THE TASK –
Copy every line that holds the string "address" from the data below.

Source records:
theorem answered_okDesc {s : State} {f : InFlight} (h : s.findDesc f.ring f.idx = some f) (result : Nat) :
    Answered s ((s.markStarted f.ring f.idx).okDesc f result) f 0 0 result :=
  answered_complete_markStarted h 0 0 result

/-- The mark commutes with a write to the host, so the descriptor is answered after it. -/
theorem answered_okDesc_hostWrite {s : State} {f : InFlight} (h : s.findDesc f.ring f.idx = some f) (a : Nat) (bs : List Byte)
    (result : Nat) : Answered (s.hostWrite a bs) (((s.markStarted f.ring f.idx).hostWrite a bs).okDesc f result) f 0 0 result :=
  answered_okDesc (show (s.hostWrite a bs).findDesc f.ring f.idx = some f from h) result

theorem answered_answerOut {s : State} {f : InFlight} (h : s.findDesc f.ring f.idx = some f)
    (hout : ∀ n, s.hostOk (f.u64 0x20) n = true) (bs : List Byte) :
    Answered (s.hostWrite (f.u64 0x20) bs) ((s.markStarted f.ring f.idx).answerOut f bs) f 0 0 bs.length := by
  have hmark : ∀ n, (s.markStarted f.ring f.idx).hostOk (f.u64 0x20) n = true := hout
  cases bs with
  | nil => exact answered_okDesc h 0
  | cons b bs =>
    simp only [State.answerOut, List.isEmpty_cons, hmark, if_true, Bool.false_eq_true, if_false]
    exact answered_okDesc_hostWrite h _ _ _

theorem answered_release {s : State} {f : InFlight} (h : s.findDesc f.ring f.idx = some f)
    (hout : ∀ n, s.hostOk (f.u64 0x20) n = true) (bs : List Byte) :
    Answered ((s.cntSec 0x100 1).hostWrite (f.u64 0x20) bs) ((s.markStarted f.ring f.idx).release f bs) f 0 0 bs.length := by
  have hmark : (s.markStarted f.ring f.idx).hostOk (f.u64 0x20) bs.length = true := hout _
  rw [State.release, if_pos hmark]
  exact answered_okDesc_hostWrite (show (s.cntSec 0x100 1).findDesc f.ring f.idx = some f from h) _ _ _

/-! ## Lengths of what is written -/

@[simp] theorem digestBytes_length (v : BitVec 256) : (digestBytes v).length = 32 := natToBytes_length _ _

theorem length_flatMap_upTo {n k : Nat} {g : Nat → List Byte} (h : ∀ i, (g i).length = k) : ((upTo n).flatMap g).length = n * k := by
  simp only [upTo, List.length_flatMap, h, List.map_const', List.length_range, List.sum_replicate_nat]

@[simp] theorem AuditEntry.bytes_length (e : AuditEntry) : e.bytes.length = 96 := by
  simp [AuditEntry.bytes, natToBytes_length]

theorem State.auditEntries_length (s : State) (start len : Nat) :
    (s.auditEntries start len).length =
      128 * min (s.mram.auditHead.toNat - max start (s.mram.auditHead.toNat - 16384)) (len / 128) :=
  (length_flatMap_upTo fun _ => by simp).trans (Nat.mul_comm _ _)

@[simp] theorem idSignature_length (q : Nat) (msg : List Byte) : (idSignature q msg).length = 3284 := by
  simp [idSignature, upTo]

@[simp] theorem State.certBytes_length (s : State) : s.certBytes.length = 3700 := by
  simp [State.certBytes, upTo]

@[simp] theorem State.mrBytes_length (s : State) : s.mrBytes.length = 512 :=
  length_flatMap_upTo fun _ => digestBytes_length _

@[simp] theorem State.auditChain_length (s : State) : s.auditChain.length = 32 := by
  simp only [State.auditChain]
  split
  · exact List.length_replicate
  · exact digestBytes_length _

@[simp] theorem State.reportStack_length (s : State) (k : Nat) : (s.reportStack k).length = 8 := by
  unfold State.reportStack
  split
  · exact natToBytes_length _ _
  · split <;> exact natToBytes_length _ _

theorem State.reportBody_length (s : State) (q : Nat) {nonce : List Byte} (h : nonce.length = 32) : (s.reportBody q nonce).length = 736 := by
  have hstacks : ((upTo 8).flatMap s.reportStack).length = 64 := length_flatMap_upTo (State.reportStack_length s)
  -- `delta`, since the equation lemma of this definition times out.
  delta State.reportBody
  simp only [List.length_append, List.length_cons, List.length_nil, natToBytes_length, State.auditChain_length,
    State.mrBytes_length, hstacks, h]

/-! ## The rows that read out -/

theorem InFlight.buffersFit_of_le {f : InFlight} (hin : (opcodeBuffers f.opcode).1 = false ∨ f.u32 0x18 ≤ 2 ^ 20)
    (hout : f.u32 0x28 ≤ 2 ^ 24) : f.buffersFit = true := by
  simp only [InFlight.buffersFit, Bool.and_eq_true, Bool.or_eq_true, Bool.not_eq_true', decide_eq_true_eq]
  exact ⟨hin, .inr hout⟩

section ReadOut

variable {s : State} {ring : Fin 64} {idx : Word} {f : InFlight}

theorem exec_queryFloorPlan_of_short (h : Starts s ring idx 0xC f) (hshort : f.u32 0x28 < 8128) :
    exec (.queryFloorPlan ring idx) s = .next ((s.markStarted f.ring f.idx).refuseDesc f 2) := by
  refine congrArg Host.Outcome.next ((State.runDesc_of_starts h rfl).trans ?_)
  simp [hshort]

/-- A plan that can be queried is written with its record, and its generation is the result. -/
theorem exec_queryFloorPlan_of_plan {p : Plan} {origin : Nat} (h : Starts s ring idx 0xC f) (hout : f.u32 0x28 ≤ 2 ^ 24)
    (hlong : 8128 ≤ f.u32 0x28) (hok : s.hostOk (f.u64 0x20) 8128 = true) (hplan : s.queriedPlan = some (p, origin)) :
    exec (.queryFloorPlan ring idx) s = .next (((s.markStarted f.ring f.idx).hostWrite (f.u64 0x20)
      (p.record s.part s.dev.mode.code origin)).okDesc f p.generation.toNat) := by
  refine congrArg Host.Outcome.next ((State.runDesc_of_starts h rfl).trans ?_)
  have hfit : f.buffersFit = true := InFlight.buffersFit_of_le (.inl (by rw [h.opcode]; rfl)) hout
  have hplan' : (s.markStarted f.ring f.idx).queriedPlan = some (p, origin) := hplan
  have hok' : (s.markStarted f.ring f.idx).hostOk (f.u64 0x20) 8128 = true := hok
  simp only [hfit, hplan', hok', Nat.not_lt.mpr hlong]
  rfl

theorem State.queriedPlan_of_current (h : s.dev.mode ∈ [.check, .ready, .held]) :
    s.queriedPlan = some (s.plan, s.plan.origin.toNat) := by
  simp only [List.mem_cons, List.not_mem_nil, or_false] at h
  obtain hmode | hmode | hmode := h <;> rw [State.queriedPlan, hmode]

theorem State.queriedPlan_of_stored {p : Plan} (h : s.dev.mode ∈ [.limp, .shutdown]) (hp : s.storedPlan = some p) :
    s.queriedPlan = some (p, 4) := by
  simp only [List.mem_cons, List.not_mem_nil, or_false] at h
  obtain hmode | hmode := h <;> rw [State.queriedPlan, hmode, hp] <;> rfl

theorem exec_auditRead_of_starts (h : Starts s ring idx 0xF f) (hout : f.u32 0x28 ≤ 2 ^ 24) :
    exec (.auditRead ring idx) s =
      .next ((s.markStarted f.ring f.idx).answerOut f (s.auditEntries (f.u64 0x30) (f.u32 0x28))) := by
  refine congrArg Host.Outcome.next ((State.runDesc_of_starts h rfl).trans ?_)
  have hfit : f.buffersFit = true := InFlight.buffersFit_of_le (.inl (by rw [h.opcode]; rfl)) hout
  simp only [hfit]
  rfl

theorem exec_blackboxRead_of_short (h : Starts s ring idx 0x10 f) (hshort : f.u32 0x28 < 64) :
    exec (.blackboxRead ring idx) s = .next ((s.markStarted f.ring f.idx).refuseDesc f 2) := by
  refine congrArg Host.Outcome.next ((State.runDesc_of_starts h rfl).trans ?_)
  simp [hshort]

theorem exec_blackboxRead_of_starts (h : Starts s ring idx 0x10 f) (hout : f.u32 0x28 ≤ 2 ^ 24) (hlong : 64 ≤ f.u32 0x28) :
    exec (.blackboxRead ring idx) s = .next ((s.markStarted f.ring f.idx).answerOut f
      (s.bbHeader (f.u64 0x30) ((f.u32 0x28 - 64) / 64) ++ s.bbRecords (f.u64 0x30) ((f.u32 0x28 - 64) / 64))) := by
  refine congrArg Host.Outcome.next ((State.runDesc_of_starts h rfl).trans ?_)
  have hfit : f.buffersFit = true := InFlight.buffersFit_of_le (.inl (by rw [h.opcode]; rfl)) hout
  simp only [hfit, Nat.not_lt.mpr hlong]
  rfl

end ReadOut

theorem readOutDescriptors : ReadOutDescriptors := by
  intro ring idx f s hout hok
  refine ⟨fun h => ⟨?_, ?_, ?_⟩, fun h => ?_, fun h hlong => ?_, fun h hshort => ?_⟩
  · intro hshort
    exact ⟨_, exec_queryFloorPlan_of_short h hshort, answered_refuseDesc h.findDesc 2⟩
  · intro hlong hmode
    exact ⟨_, exec_queryFloorPlan_of_plan h hout hlong (hok _) (State.queriedPlan_of_current hmode), answered_okDesc_hostWrite h.findDesc _ _ _⟩
  · intro p hlong hmode hp
    exact ⟨_, exec_queryFloorPlan_of_plan h hout hlong (hok _) (State.queriedPlan_of_stored hmode hp), answered_okDesc_hostWrite h.findDesc _ _ _⟩
  · exact ⟨_, exec_auditRead_of_starts h hout, answered_answerOut h.findDesc hok _, State.auditEntries_length s _ _⟩
  · exact ⟨_, exec_blackboxRead_of_starts h hout hlong, answered_answerOut h.findDesc hok _⟩
  · exact ⟨_, exec_blackboxRead_of_short h hshort, answered_refuseDesc h.findDesc 2⟩

/-! ## The signature index -/

@[simp] theorem TwoCopy.read_both {α : Type} (newer : α → α → Bool) (dflt v : α) : (TwoCopy.both v).read newer dflt = v := by
  simp [TwoCopy.read, TwoCopy.both]

@[simp] theorem State.spendIndex_sigIndex (s : State) : s.spendIndex.sigIndex = s.sigIndex + 1 := TwoCopy.read_both _ _ _

/-- A state whose next index has signed a text, which stands at a host address (R482, R507). -/
def State.signedAt (s : State) (a : Nat) (text : List Byte) : State := (s.spendIndex.cntSec 0x100 1).hostWrite a text

theorem State.signedAt_eq (s : State) (a : Nat) (text : List Byte) : s.signedAt a text = { s with
    mram.sigIndex := (s.signedAt a text).mram.sigIndex, sec.counters := s.sec.counters.add 0x100 1
    host.mem := (s.signedAt a text).host.mem } := rfl

theorem State.signedAt_sigIndex (s : State) (a : Nat) (text : List Byte) : (s.signedAt a text).sigIndex = s.sigIndex + 1 :=
  State.spendIndex_sigIndex s

theorem State.signedAt_mem (s : State) (a : Nat) (text : List Byte) : (s.signedAt a text).host.mem = s.host.mem.writeBytes a text := rfl

/-! ## ATTEST -/

/-- An ATTEST descriptor that starts with a well-formed request `b` in IN and room in OUT (R485). -/
structure AttestRequest (s : State) (ring : Fin 64) (idx : Word) (f : InFlight) (b : List Byte) : Prop where
  starts : Starts s ring idx 0xA f
  inLength : f.u32 0x18 = 64
  outLimit : f.u32 0x28 ≤ 2 ^ 24
  outOk : ∀ n, s.hostOk (f.u64 0x20) n = true
  inOk : s.hostOk (f.u64 0x10) 64 = true
  request : b = s.hostRead (f.u64 0x10) 64
  flags : le b 32 4 < 2
  reserved : zeros b 36 28 = true
  room : 4020 + 3700 * le b 32 4 ≤ f.u32 0x28

/-- What ATTEST writes to OUT: the report of the state whose index is spent, its signature, and the certificate where the
request asks for it (R485, R486). -/
def State.attestText (s : State) (b : List Byte) : List Byte :=
  s.spendIndex.reportBody s.sigIndex (b.take 32) ++ idSignature s.sigIndex (s.spendIndex.reportBody s.sigIndex (b.take 32)) ++
    if le b 32 4 = 1 then s.certBytes else []

section Attest

variable {s : State} {ring : Fin 64} {idx : Word} {f : InFlight} {b : List Byte}

theorem AttestRequest.attestText_length (h : AttestRequest s ring idx f b) :
    (s.attestText b).length = 4020 + 3700 * le b 32 4 := by
  have hb : b.length = 64 := h.request ▸ Memory.readBytes_length _ _ _
  have hreport := State.reportBody_length s.spendIndex s.sigIndex (show (b.take 32).length = 32 by simp [hb])
  have hflags := h.flags
  rw [State.attestText, List.length_append, List.length_append, hreport, idSignature_length]
  by_cases hcert : le b 32 4 = 1
  · rw [if_pos hcert, State.certBytes_length, hcert]
  · rw [if_neg hcert, List.length_nil]
    omega

/-- A request is refused when the indices are exhausted, waits for the next level-1 tree, and is signed otherwise (R482, R484). -/
theorem AttestRequest.exec_attest (h : AttestRequest s ring idx f b) :
    exec (.attest ring idx) s = .next (
      if s.sigExhausted then (s.markStarted f.ring f.idx).refuseDesc f 0x3B
      else if !s.treeReady then s.markStarted f.ring f.idx
      else (s.spendIndex.markStarted f.ring f.idx).release f (s.attestText b)) := by
  refine congrArg Host.Outcome.next ((State.runDesc_of_starts h.starts rfl).trans ?_)
  have hfit : f.buffersFit = true := InFlight.buffersFit_of_le (.inr (by rw [h.inLength]; omega)) h.outLimit
  have hsize : (!f.buffersFit || decide (f.u32 0x18 ≠ 64)) = false := by simp [hfit, h.inLength]
  have hin : (s.markStarted f.ring f.idx).hostOk (f.u64 0x10) (f.u32 0x18) = true := h.inLength ▸ h.inOk
  have hread : (s.markStarted f.ring f.idx).hostRead (f.u64 0x10) (f.u32 0x18) = b := by rw [h.inLength, h.request]; rfl
  have hform : (decide (2 ≤ le b 32 4) || !zeros b 36 28 || decide (f.u32 0x28 < if le b 32 4 = 1 then 7720 else 4020)) = false := by
    have hflags := h.flags
    have hroom := h.room
    simp only [h.reserved, Bool.or_eq_false_iff, decide_eq_false_iff_not, Bool.not_true, and_true]
    by_cases hcert : le b 32 4 = 1
    · rw [if_pos hcert]; omega
    · rw [if_neg hcert]; omega
  simp only [State.withIn, hsize, hin, hread, beq_iff_eq, hform, Bool.false_eq_true, if_false, if_true]
  -- The two sides differ by the mark alone, which neither the index nor the report reads.
  rfl

theorem AttestRequest.refused (h : AttestRequest s ring idx f b) (hspent : s.sigExhausted = true) :
    ∃ t, exec (.attest ring idx) s = .next t ∧ Answered s t f 0x3B 0 0 := by
  refine ⟨_, h.exec_attest, ?_⟩
  rw [if_pos hspent]
  exact answered_refuseDesc h.starts.findDesc 0x3B

theorem AttestRequest.signed (h : AttestRequest s ring idx f b) (hindex : s.sigExhausted = false) (htree : s.treeReady = true) :
    ∃ t, exec (.attest ring idx) s = .next t ∧
      Answered (s.signedAt (f.u64 0x20) (s.attestText b)) t f 0 0 (4020 + 3700 * le b 32 4) := by
  refine ⟨_, h.exec_attest, ?_⟩
  simp only [hindex, htree, ← h.attestText_length]
  exact answered_release (show s.spendIndex.findDesc f.ring f.idx = some f from h.starts.findDesc) h.outOk _

end Attest

/-! ## The trees and the entropy source -/

theorem exec_identityTreeReady {s : State} (h : s.dev.mode ∉ [.off, .aon]) :
    exec .identityTreeReady s = .next (if 2 ^ 15 * (s.mram.tree + 1) ≤ s.sigIndex + 4096 ∧ s.mram.tree + 1 < 2 ^ 15 then
      { s with mram.tree := s.mram.tree + 1 } else s) := by
  obtain ⟨hoff, haon⟩ : s.dev.mode ≠ .off ∧ s.dev.mode ≠ .aon := by simpa using h
  show execIdentityTreeReady s = _
  by_cases hnext : 2 ^ 15 * (s.mram.tree + 1) ≤ s.sigIndex + 4096 ∧ s.mram.tree + 1 < 2 ^ 15
  · rw [if_pos hnext, execIdentityTreeReady, if_pos (by simpa using hnext)]
  · rw [if_neg hnext, execIdentityTreeReady, if_neg (by simpa using hnext)]

theorem exec_entropyHealthTest (passed : Bool) {s : State} (h : s.dev.mode ∉ [.off, .aon]) :
    exec (.entropyHealthTest passed) s =
      .next { s with sec.entropyOk := passed, sec.entropyFail := s.sec.entropyFail || !passed } := by
  obtain ⟨hoff, haon⟩ : s.dev.mode ≠ .off ∧ s.dev.mode ≠ .aon := by simpa using h
  show execEntropyHealthTest passed s = _
  rw [execEntropyHealthTest, if_neg (by simp)]
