/-- RELEASE and CANCEL, R91 to R93. For a RELEASE, a job that is not HELD answers WRONG_KIND. In SENDING the answer is
DEFERRED, and end_pending becomes RELEASED unless an end or a cancel is pending. An unstarted job in QUEUED or STARTING
becomes a ONESHOT without a lease and stays where it is. Any other HELD job ends RELEASED at once. For a CANCEL, in
SENDING the answer is DEFERRED and cancel_pending is yes; in every other state the job ends CANCELLED at once. -/
def Obligations.ReleaseAndCancelEndOrDefer : Prop :=
  (∀ (s : State) (p : Port) (tag slot ticket : Byte) (i : SlotId) (j : Job), s.asks p .release tag [slot, ticket] →
    Claims.names s slot ticket i j → j.owner = p →
    let waiting := (j.state = .queued ∨ j.state = .starting) ∧ j.started = false
    (j.kind ≠ .held → exec (.release p) s = .next (s.answered p .release tag .wrongKind [])) ∧
    (j.kind = .held → j.state = .sending → j.endPending = none → j.cancelPending = false →
      exec (.release p) s = .next (State.answered (s.modifyJob i fun x => { x with endPending := some .released })
        p .release tag .deferred [])) ∧
    (j.kind = .held → j.state = .sending → (j.endPending ≠ none ∨ j.cancelPending = true) →
      exec (.release p) s = .next (s.answered p .release tag .deferred [])) ∧
    (j.kind = .held → waiting → exec (.release p) s = .next (State.answered
      (s.modifyJob i fun x => { x with kind := .oneshot, lease := none, leaseTimer := none }) p .release tag .ok [])) ∧
    (j.kind = .held → j.state ≠ .sending → ¬waiting →
      exec (.release p) s = .next ((s.endJob i .released).answered p .release tag .ok []))) ∧
  ∀ (s : State) (p : Port) (tag slot ticket : Byte) (i : SlotId) (j : Job), s.asks p .cancel tag [slot, ticket] →
    Claims.names s slot ticket i j → j.owner = p →
    (j.state = .sending → exec (.cancel p) s = .next (State.answered
      (s.modifyJob i fun x => { x with cancelPending := true }) p .cancel tag .deferred [])) ∧
    (j.state ≠ .sending → exec (.cancel p) s = .next ((s.endJob i .cancelled).answered p .cancel tag .ok []))

/-- JOB_QUERY, R43, R184: the snapshot of the record, 32 bytes, with nothing else changed. The place of a QUEUED job is its
position from the head of its class queue, that of a SUSPENDED job its position from the top of the stack, and 0
otherwise. That a timer which has run out and whose expiry is not yet taken shows 1 is the model's (log 9). -/
def Obligations.JobQueryShowsRecord : Prop :=
  ∀ (s : State) (p : Port) (tag slot ticket : Byte) (i : SlotId) (j : Job), s.asks p .jobQuery tag [slot, ticket] →
    Claims.names s slot ticket i j → j.owner = p → j.data.length ≤ 6 →
    let left (t : Timer) : Nat :=
      match t with
      | none => 0
      | some n => if n = 0 then 1 else n
    let number (n : Nat) : Byte := BitVec.ofNat 8 n
    let pair (n : Nat) : List Byte := [number n, number (n / 256)]
    ∃ place, exec (.jobQuery p) s = .next (s.answered p .jobQuery tag .ok (
        [slot, ticket, j.key, number j.cls.val, j.kind.code, number (j.burstCount.getD 0), number j.profile.val,
          j.address, number j.data.length] ++ j.data ++ List.replicate (6 - j.data.length) (0 : Byte) ++
        [j.state.code, number place, number j.sent, number j.attempts, number j.attemptLimit,
          number j.collisionsTotal, number j.merges,
          number ((if j.started then 1 else 0) + (if j.cancelPending then 2 else 0) + (if j.resumeFull then 4 else 0)),
          (match j.endPending with
            | none => (0 : Byte)
            | some .released => 1
            | some .lapsed => 2)] ++
        pair (left j.deadlineTimer) ++ [number (j.lease.getD 0)] ++ pair (left j.leaseTimer) ++
        pair (left j.backoffTimer) ++ [j.submitTag])) ∧
      (∀ ahead behind, j.state = .queued → s.la.queues[j.cls] = ahead ++ i :: behind → i ∉ ahead →
        place = ahead.length) ∧
      (∀ below above, j.state = .suspended → s.la.stack = below ++ i :: above → i ∉ above → place = above.length) ∧
      (j.state ≠ .queued → j.state ≠ .suspended → place = 0)

/-- SUBSCRIBE, R127 to R129: in range and with a defined profile it takes the lowest free entry, with the caller as its
owner, and answers the entry's id; an undefined profile is NO_PROFILE, a full table TABLE_FULL, and a profile number, a
kinds set or a flag out of range BAD_VALUE. Nothing but the table and, by the listening set (R18), the decoder changes. -/
def Obligations.SubscribeTakesLowestEntry : Prop :=
  ∀ (s : State) (p : Port) (tag profile value mask kinds flag : Byte),
    s.asks p .subscribe tag [profile, value, mask, kinds, flag] →
    (3 < profile.toNat ∨ kinds.toNat = 0 ∨ 31 < kinds.toNat ∨ 1 < flag.toNat →
      exec (.subscribe p) s = .next (s.answered p .subscribe tag .badValue [])) ∧
    ∀ q : ProfileId, profile = BitVec.ofNat 8 q.val → 1 ≤ kinds.toNat → kinds.toNat ≤ 31 → flag.toNat ≤ 1 →
      (s.profile q = none → exec (.subscribe p) s = .next (s.answered p .subscribe tag .noProfile [])) ∧
      (s.profile q ≠ none → (∀ e, s.entry e ≠ none) →
        exec (.subscribe p) s = .next (s.answered p .subscribe tag .tableFull [])) ∧
      ∀ e, s.profile q ≠ none → s.entry e = none → (∀ e' < e, s.entry e' ≠ none) →
        exec (.subscribe p) s = .next (State.answered
          (State.reevaluateListening { s with entries := s.entries.set e (some {
            owner := p, profile := q, value := value, mask := mask, kinds := kinds.truncate 5
            enabled := decide (flag = 1) }) }) p .subscribe tag .ok [BitVec.ofNat 8 e.val])

/-- UNSUBSCRIBE and SUB_ENABLE, R130 to R132: an id above 15 or of a free entry is BAD_VALUE, and another port's entry
NOT_OWNER. UNSUBSCRIBE frees the entry. SUB_ENABLE with a flag that is neither on nor off is BAD_VALUE; with the flag the
entry already has, it changes nothing; on for an undefined profile is NO_PROFILE; otherwise the entry takes the flag. The
listening set is then re-evaluated (R18). -/
def Obligations.EntryRequestsActOnOwnEntries : Prop :=
  ∀ (s : State) (p : Port) (tag id flag : Byte),
    (s.asks p .unsubscribe tag [id] →
      ((∀ e x, id = BitVec.ofNat 8 e.val → s.entry e ≠ some x) →
        exec (.unsubscribe p) s = .next (s.answered p .unsubscribe tag .badValue [])) ∧
      ∀ e x, id = BitVec.ofNat 8 e.val → s.entry e = some x →
        (x.owner ≠ p → exec (.unsubscribe p) s = .next (s.answered p .unsubscribe tag .notOwner [])) ∧
        (x.owner = p → exec (.unsubscribe p) s = .next (State.answered
          (State.reevaluateListening { s with entries := s.entries.set e none }) p .unsubscribe tag .ok []))) ∧
    (s.asks p .subEnable tag [id, flag] →
      ((∀ e x, id = BitVec.ofNat 8 e.val → s.entry e ≠ some x) →
        exec (.subEnable p) s = .next (s.answered p .subEnable tag .badValue [])) ∧
      ∀ e x, id = BitVec.ofNat 8 e.val → s.entry e = some x →
        (x.owner ≠ p → exec (.subEnable p) s = .next (s.answered p .subEnable tag .notOwner [])) ∧
        (x.owner = p → 1 < flag.toNat → exec (.subEnable p) s = .next (s.answered p .subEnable tag .badValue [])) ∧
        (x.owner = p → flag = (if x.enabled then 1 else 0) →
          exec (.subEnable p) s = .next (s.answered p .subEnable tag .ok [])) ∧
        (x.owner = p → x.enabled = false → flag = 1 → s.profile x.profile = none →
          exec (.subEnable p) s = .next (s.answered p .subEnable tag .noProfile [])) ∧
        (x.owner = p → x.enabled = false → flag = 1 → s.profile x.profile ≠ none →
          exec (.subEnable p) s = .next (State.answered (State.reevaluateListening { s with
            entries := s.entries.set e (some { x with enabled := true }) }) p .subEnable tag .ok [])) ∧
        (x.owner = p → x.enabled = true → flag = 0 →
          exec (.subEnable p) s = .next (State.answered (State.reevaluateListening { s with
            entries := s.entries.set e (some { x with enabled := false }) }) p .subEnable tag .ok [])))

ANSWER BELOW –
/-- A state whose next index has signed a text, which stands at a host address (R482, R507). -/
          j.address, number j.data.length] ++ j.data ++ List.replicate (6 - j.data.length) (0 : Byte) ++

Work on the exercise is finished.